Exercise directions: Copy exactly the stretch of data below from the line with "let c3 := endWait c2 w" through the line with "if 1 ≤ cause", including both of those lines.

═════ Provided records ═════

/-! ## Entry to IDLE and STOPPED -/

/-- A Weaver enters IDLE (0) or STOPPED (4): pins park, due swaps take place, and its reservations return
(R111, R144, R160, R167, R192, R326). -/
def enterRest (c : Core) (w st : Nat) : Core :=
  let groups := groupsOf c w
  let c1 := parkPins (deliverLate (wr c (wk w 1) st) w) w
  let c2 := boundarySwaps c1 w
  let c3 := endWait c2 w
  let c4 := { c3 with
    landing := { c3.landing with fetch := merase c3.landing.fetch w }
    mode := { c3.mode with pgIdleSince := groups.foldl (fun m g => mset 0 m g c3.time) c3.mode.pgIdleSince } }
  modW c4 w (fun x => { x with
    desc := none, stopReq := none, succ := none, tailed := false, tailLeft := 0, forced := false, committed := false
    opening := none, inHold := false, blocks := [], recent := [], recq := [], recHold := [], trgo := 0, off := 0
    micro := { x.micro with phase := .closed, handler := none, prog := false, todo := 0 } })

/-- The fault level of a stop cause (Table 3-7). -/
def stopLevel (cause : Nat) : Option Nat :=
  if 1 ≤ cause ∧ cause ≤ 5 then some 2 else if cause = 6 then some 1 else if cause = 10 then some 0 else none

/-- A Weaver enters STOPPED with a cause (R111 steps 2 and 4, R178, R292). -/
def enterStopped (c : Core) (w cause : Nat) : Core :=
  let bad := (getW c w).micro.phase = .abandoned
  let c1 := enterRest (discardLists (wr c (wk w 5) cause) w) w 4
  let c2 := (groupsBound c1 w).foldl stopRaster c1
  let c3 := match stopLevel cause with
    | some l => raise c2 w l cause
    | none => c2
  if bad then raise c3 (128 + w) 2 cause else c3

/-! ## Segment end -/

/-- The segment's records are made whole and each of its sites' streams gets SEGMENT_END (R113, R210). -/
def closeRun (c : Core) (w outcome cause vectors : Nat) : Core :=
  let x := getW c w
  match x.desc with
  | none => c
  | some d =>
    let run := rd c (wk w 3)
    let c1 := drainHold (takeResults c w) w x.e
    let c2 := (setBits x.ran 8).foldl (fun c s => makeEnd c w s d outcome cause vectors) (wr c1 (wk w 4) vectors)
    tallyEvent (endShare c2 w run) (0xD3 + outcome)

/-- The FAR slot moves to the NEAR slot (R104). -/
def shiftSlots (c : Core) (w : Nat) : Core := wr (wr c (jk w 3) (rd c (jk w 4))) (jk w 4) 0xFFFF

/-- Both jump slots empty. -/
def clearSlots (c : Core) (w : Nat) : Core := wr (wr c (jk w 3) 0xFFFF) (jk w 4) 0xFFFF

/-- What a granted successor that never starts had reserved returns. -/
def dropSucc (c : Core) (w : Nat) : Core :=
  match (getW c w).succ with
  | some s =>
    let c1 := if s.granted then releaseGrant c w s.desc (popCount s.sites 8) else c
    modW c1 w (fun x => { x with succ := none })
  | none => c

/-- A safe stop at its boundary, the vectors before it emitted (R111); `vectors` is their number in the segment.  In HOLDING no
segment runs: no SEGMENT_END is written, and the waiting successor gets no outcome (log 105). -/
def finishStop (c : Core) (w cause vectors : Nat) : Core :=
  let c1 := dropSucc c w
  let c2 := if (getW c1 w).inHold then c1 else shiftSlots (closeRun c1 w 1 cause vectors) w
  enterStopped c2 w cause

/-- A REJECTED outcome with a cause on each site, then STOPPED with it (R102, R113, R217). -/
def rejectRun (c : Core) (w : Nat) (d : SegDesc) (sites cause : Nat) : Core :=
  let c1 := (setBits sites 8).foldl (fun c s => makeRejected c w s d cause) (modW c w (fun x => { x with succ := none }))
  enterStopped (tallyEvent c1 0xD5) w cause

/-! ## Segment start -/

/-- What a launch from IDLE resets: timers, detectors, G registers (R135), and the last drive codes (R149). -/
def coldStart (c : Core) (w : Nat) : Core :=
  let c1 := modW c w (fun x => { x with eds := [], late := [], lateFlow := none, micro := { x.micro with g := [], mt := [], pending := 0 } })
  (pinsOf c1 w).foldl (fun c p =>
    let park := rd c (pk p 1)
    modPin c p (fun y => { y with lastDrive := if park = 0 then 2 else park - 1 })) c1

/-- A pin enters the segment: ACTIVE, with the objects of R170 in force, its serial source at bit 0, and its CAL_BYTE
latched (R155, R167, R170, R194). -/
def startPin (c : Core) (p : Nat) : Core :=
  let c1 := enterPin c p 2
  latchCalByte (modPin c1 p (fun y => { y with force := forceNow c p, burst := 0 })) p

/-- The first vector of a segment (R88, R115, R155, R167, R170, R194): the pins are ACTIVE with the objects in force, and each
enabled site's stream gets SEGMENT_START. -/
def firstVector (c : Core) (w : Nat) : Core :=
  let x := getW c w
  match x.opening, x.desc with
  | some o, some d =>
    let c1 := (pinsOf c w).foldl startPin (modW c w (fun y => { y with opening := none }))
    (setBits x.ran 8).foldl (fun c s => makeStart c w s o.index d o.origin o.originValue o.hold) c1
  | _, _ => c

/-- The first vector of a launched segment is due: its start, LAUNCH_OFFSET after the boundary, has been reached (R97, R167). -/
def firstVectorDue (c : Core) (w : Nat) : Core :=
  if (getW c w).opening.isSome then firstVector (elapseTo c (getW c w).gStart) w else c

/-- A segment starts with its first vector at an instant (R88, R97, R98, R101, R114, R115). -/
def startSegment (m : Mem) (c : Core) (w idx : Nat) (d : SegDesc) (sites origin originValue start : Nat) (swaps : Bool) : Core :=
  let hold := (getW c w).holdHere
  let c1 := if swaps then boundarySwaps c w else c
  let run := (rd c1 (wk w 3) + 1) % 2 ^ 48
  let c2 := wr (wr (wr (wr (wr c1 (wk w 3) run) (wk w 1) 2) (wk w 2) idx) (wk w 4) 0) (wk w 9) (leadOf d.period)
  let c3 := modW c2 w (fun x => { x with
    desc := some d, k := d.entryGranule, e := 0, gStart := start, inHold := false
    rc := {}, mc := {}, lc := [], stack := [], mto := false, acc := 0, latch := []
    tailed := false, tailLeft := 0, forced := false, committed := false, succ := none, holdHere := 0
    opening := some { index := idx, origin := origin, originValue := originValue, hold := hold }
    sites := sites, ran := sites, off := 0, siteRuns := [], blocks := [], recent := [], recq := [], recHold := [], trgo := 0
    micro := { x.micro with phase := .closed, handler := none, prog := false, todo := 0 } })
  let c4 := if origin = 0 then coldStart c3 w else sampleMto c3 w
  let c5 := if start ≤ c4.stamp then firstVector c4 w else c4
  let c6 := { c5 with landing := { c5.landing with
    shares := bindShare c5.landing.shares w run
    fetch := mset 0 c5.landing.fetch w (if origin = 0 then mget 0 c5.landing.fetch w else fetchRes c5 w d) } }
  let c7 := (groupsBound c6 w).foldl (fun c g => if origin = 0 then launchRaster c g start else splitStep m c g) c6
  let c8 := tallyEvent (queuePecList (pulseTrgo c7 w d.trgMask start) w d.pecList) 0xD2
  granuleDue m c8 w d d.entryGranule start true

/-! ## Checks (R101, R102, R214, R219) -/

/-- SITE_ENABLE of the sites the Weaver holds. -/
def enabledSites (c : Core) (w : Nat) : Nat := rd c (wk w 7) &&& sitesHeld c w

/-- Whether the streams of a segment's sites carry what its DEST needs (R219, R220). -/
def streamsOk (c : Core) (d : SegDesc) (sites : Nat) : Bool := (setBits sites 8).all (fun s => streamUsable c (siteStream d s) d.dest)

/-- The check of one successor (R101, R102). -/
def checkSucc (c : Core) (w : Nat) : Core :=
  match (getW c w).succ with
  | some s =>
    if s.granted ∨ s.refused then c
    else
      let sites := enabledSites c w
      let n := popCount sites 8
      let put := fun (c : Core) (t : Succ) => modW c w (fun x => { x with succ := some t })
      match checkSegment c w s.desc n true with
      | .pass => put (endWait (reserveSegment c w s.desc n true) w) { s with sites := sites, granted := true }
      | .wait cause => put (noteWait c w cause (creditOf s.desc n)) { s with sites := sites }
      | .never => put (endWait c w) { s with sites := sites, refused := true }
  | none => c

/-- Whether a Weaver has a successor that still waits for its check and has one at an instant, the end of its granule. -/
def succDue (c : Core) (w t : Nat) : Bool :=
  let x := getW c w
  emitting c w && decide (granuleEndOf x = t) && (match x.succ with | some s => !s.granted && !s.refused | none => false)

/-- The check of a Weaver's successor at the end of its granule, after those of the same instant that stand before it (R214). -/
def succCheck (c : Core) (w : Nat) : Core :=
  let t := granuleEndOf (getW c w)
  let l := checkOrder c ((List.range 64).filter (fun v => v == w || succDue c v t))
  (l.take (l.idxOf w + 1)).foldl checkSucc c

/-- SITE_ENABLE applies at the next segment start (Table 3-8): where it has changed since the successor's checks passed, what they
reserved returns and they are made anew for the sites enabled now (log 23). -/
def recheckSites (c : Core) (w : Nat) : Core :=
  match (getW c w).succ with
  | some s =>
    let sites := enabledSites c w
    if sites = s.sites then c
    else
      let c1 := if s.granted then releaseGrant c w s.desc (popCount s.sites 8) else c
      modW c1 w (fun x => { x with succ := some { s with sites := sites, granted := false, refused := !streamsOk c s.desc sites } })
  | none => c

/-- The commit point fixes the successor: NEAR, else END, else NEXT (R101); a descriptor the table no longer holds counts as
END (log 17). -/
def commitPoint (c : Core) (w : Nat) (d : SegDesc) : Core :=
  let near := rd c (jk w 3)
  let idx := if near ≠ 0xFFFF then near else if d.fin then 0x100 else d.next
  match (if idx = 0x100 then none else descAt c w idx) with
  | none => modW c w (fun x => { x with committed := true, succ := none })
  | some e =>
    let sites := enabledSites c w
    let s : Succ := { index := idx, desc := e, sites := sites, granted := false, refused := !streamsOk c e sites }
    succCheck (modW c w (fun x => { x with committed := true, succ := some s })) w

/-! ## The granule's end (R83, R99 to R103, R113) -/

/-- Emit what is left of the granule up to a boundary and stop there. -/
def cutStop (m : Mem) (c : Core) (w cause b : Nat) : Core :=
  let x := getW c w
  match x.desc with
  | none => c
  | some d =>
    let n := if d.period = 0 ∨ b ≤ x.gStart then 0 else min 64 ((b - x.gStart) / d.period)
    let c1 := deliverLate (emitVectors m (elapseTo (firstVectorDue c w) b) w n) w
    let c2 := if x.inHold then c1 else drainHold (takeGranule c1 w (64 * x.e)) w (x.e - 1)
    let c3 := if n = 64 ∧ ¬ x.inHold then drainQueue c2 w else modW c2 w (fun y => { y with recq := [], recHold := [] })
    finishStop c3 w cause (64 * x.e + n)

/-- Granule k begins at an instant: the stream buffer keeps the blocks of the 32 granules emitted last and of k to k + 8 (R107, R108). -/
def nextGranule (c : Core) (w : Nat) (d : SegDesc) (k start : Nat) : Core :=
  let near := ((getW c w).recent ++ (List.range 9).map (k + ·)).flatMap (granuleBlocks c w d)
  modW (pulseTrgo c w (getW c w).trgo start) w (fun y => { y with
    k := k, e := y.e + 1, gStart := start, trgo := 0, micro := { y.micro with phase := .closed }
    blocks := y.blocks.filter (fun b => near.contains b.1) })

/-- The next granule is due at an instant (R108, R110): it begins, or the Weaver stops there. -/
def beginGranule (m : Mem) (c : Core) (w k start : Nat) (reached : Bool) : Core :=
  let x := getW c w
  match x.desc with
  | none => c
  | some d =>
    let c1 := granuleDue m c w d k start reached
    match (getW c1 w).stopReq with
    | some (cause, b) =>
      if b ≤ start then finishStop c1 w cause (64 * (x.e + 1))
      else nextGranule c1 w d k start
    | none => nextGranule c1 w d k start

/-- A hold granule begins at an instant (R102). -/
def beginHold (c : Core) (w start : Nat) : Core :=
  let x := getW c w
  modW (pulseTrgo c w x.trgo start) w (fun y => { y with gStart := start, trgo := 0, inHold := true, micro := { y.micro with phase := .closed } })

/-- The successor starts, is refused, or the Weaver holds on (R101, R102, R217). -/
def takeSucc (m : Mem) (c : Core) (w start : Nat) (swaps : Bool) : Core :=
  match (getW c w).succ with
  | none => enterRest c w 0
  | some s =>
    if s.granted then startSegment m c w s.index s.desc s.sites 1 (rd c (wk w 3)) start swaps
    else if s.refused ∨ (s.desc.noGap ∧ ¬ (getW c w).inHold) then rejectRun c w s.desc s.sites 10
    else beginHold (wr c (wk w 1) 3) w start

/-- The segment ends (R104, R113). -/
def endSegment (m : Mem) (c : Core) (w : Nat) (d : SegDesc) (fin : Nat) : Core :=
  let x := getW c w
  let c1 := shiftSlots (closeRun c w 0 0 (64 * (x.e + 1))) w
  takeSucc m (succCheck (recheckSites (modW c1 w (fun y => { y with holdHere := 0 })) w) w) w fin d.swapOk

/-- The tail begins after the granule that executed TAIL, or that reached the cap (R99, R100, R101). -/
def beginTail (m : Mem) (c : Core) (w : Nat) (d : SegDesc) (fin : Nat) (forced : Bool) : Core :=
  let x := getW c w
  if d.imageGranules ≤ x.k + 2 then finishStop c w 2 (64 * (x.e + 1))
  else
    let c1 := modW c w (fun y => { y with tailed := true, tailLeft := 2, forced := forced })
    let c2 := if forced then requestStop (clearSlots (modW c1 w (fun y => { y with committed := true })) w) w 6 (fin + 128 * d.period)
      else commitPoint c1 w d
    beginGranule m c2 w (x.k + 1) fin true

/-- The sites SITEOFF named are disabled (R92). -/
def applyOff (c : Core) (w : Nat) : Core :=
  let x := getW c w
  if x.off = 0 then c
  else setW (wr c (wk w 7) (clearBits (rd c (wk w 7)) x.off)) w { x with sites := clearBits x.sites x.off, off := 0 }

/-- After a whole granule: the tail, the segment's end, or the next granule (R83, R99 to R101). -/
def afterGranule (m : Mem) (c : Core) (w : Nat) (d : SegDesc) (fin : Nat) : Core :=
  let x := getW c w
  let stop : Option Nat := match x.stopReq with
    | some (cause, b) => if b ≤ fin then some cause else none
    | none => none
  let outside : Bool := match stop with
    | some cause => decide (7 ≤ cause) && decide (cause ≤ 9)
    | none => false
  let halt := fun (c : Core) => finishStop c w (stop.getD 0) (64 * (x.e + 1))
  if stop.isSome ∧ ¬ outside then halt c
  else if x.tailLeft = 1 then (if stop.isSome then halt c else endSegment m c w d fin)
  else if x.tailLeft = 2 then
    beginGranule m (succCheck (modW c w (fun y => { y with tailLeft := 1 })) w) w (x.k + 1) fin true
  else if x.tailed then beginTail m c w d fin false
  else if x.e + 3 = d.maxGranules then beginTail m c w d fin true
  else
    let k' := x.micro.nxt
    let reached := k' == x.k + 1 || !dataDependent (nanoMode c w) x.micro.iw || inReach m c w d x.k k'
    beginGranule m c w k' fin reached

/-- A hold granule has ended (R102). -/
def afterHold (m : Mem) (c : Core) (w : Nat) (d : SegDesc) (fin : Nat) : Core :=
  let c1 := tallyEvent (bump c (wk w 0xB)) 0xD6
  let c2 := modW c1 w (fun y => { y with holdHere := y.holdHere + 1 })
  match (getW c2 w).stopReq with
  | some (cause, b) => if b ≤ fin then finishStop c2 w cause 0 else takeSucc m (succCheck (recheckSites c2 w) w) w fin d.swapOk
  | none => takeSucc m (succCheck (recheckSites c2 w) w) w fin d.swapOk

═════

Exercise answer:
  let c3 := endWait c2 w
  let c4 := { c3 with
    landing := { c3.landing with fetch := merase c3.landing.fetch w }
    mode := { c3.mode with pgIdleSince := groups.foldl (fun m g => mset 0 m g c3.time) c3.mode.pgIdleSince } }
  modW c4 w (fun x => { x with
    desc := none, stopReq := none, succ := none, tailed := false, tailLeft := 0, forced := false, committed := false
    opening := none, inHold := false, blocks := [], recent := [], recq := [], recHold := [], trgo := 0, off := 0
    micro := { x.micro with phase := .closed, handler := none, prog := false, todo := 0 } })

/-- The fault level of a stop cause (Table 3-7). -/
def stopLevel (cause : Nat) : Option Nat :=
  if 1 ≤ cause ∧ cause ≤ 5 then some 2 else if cause = 6 then some 1 else if cause = 10 then some 0 else none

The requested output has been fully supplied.